## PROBLEM
The lines wanted run from the first one below through the one with "theorem test_wf_tail128_zero_refused : (Instr.tail128". Return them exactly.

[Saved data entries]

-- ==== Sys2Proof/Tests/Slice0.lean ====
section
/-! SUPPORT. Tests: ill-formed terms the check refuses, words written out from the spec's encodings, one-step tests with
expected values from spec/95_test_vectors.md, and for every statement with hypotheses a state that meets them. -/

namespace Sys2Proof.Tests

open Sys2Proof.Machine Sys2Proof.Safety

/-! ### WellFormed: the check refuses each kind of ill-formed term (30_encoding.md R74, R76) -/

theorem test_wf_tail32_zero_refused : (Instr.tail32 0).wellFormed = false := by decide
theorem test_wf_tail32_four_refused : (Instr.tail32 4).wellFormed = false := by decide
theorem test_wf_tail128_zero_refused : (Instr.tail128 0).wellFormed = false := by decide
theorem test_wf_tail_bounds_accepted :
    (Instr.tail32 1).wellFormed = true ∧ (Instr.tail32 3).wellFormed = true ∧
    (Instr.tail128 1).wellFormed = true ∧ (Instr.tail128 15).wellFormed = true := by decide

/-! ### Decoding: words written bit by bit from the fields of R71 and the OP, W, N columns of R74
(`RZ1` 31:12, `N` 11:8, `RZ0` 7:5, `W` 4, `OP` 3:0) -/

theorem test_decode_init32 : decode 0b00000000000000000000_0000_000_0_0001 = .command .init32 := by decide
theorem test_decode_block32 : decode 0b00000000000000000000_0000_000_0_0010 = .command .block32 := by decide
theorem test_decode_tail32_1 : decode 0b00000000000000000000_0001_000_0_0011 = .command (.tail32 1) := by decide
theorem test_decode_tail32_3 : decode 0b00000000000000000000_0011_000_0_0011 = .command (.tail32 3) := by decide
theorem test_decode_feed32 : decode 0b00000000000000000000_0000_000_0_0100 = .command .feed32 := by decide
theorem test_decode_init128 : decode 0b00000000000000000000_0000_000_1_0001 = .command .init128 := by decide
theorem test_decode_block128 : decode 0b00000000000000000000_0000_000_1_0010 = .command .block128 := by decide
theorem test_decode_tail128_5 : decode 0b00000000000000000000_0101_000_1_0011 = .command (.tail128 5) := by decide
theorem test_decode_tail128_15 : decode 0b00000000000000000000_1111_000_1_0011 = .command (.tail128 15) := by decide
theorem test_decode_feed128 : decode 0b00000000000000000000_0000_000_1_0100 = .command .feed128 := by decide
theorem test_decode_fin32 : decode 0b00000000000000000000_0000_000_0_0101 = .command .fin32 := by decide
theorem test_decode_fin128 : decode 0b00000000000000000000_0000_000_1_0101 = .command .fin128 := by decide
theorem test_decode_fmix32 : decode 0b00000000000000000000_0000_000_0_0110 = .command .fmix32 := by decide
theorem test_decode_fmix64 : decode 0b00000000000000000000_0000_000_1_0110 = .command .fmix64 := by decide

/-- One word of each illegal kind of R76 and R82. -/
theorem test_decode_illegal :
    decode 0x00000000 = .illegal .reservedOp ∧ decode 0x0000000F = .illegal .reservedOp ∧
    decode 0x00000021 = .illegal .reservedBits ∧ decode 0x80000001 = .illegal .reservedBits ∧
    decode 0x00001003 = .illegal .reservedBits ∧ decode 0x00000115 = .illegal .countNotZero ∧
    decode 0x00000003 = .illegal .tailCount ∧ decode 0x00000403 = .illegal .tailCount ∧
    decode 0x00000013 = .illegal .tailCount := by decide

theorem test_decodeTableWord :
    decodeTableWord 32 0x00000F13 = some (.tail128 15) ∧ decodeTableWord 32 0x00000000 = none := by decide

/-! ### Small states -/

/-- The next state, if the outcome is one. -/
def nextOf : Host.Outcome State Fault Refusal → Option State
  | .next t => some t
  | .fault _ => none
  | .refused _ => none

/-- A field of the state a command leaves. -/
def after {α : Type} (i : Instr) (s : State) (f : State → α) : Option α := (nextOf (exec i s)).map f

/-- The reset state with a 32-bit accumulator, its length and its three bits. -/
def at32 (h len : Word) (final ts nonstd : Bool) : State :=
  { State.reset with ctx32 := { h := h, len := len, final := final, ts := ts, nonstd := nonstd } }

/-- The reset state with 128-bit accumulators, their length and their three bits. -/
def at128 (h1 h2 : DWord) (len : Word) (final ts nonstd : Bool) : State :=
  { State.reset with ctx128 := { h1 := h1, h2 := h2, len := len, final := final, ts := ts, nonstd := nonstd } }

## WRITTEN ANSWER
-- ==== Sys2Proof/Tests/Slice0.lean ====
section
/-! SUPPORT. Tests: ill-formed terms the check refuses, words written out from the spec's encodings, one-step tests with
expected values from spec/95_test_vectors.md, and for every statement with hypotheses a state that meets them. -/

namespace Sys2Proof.Tests

open Sys2Proof.Machine Sys2Proof.Safety

/-! ### WellFormed: the check refuses each kind of ill-formed term (30_encoding.md R74, R76) -/

theorem test_wf_tail32_zero_refused : (Instr.tail32 0).wellFormed = false := by decide
theorem test_wf_tail32_four_refused : (Instr.tail32 4).wellFormed = false := by decide
theorem test_wf_tail128_zero_refused : (Instr.tail128 0).wellFormed = false := by decide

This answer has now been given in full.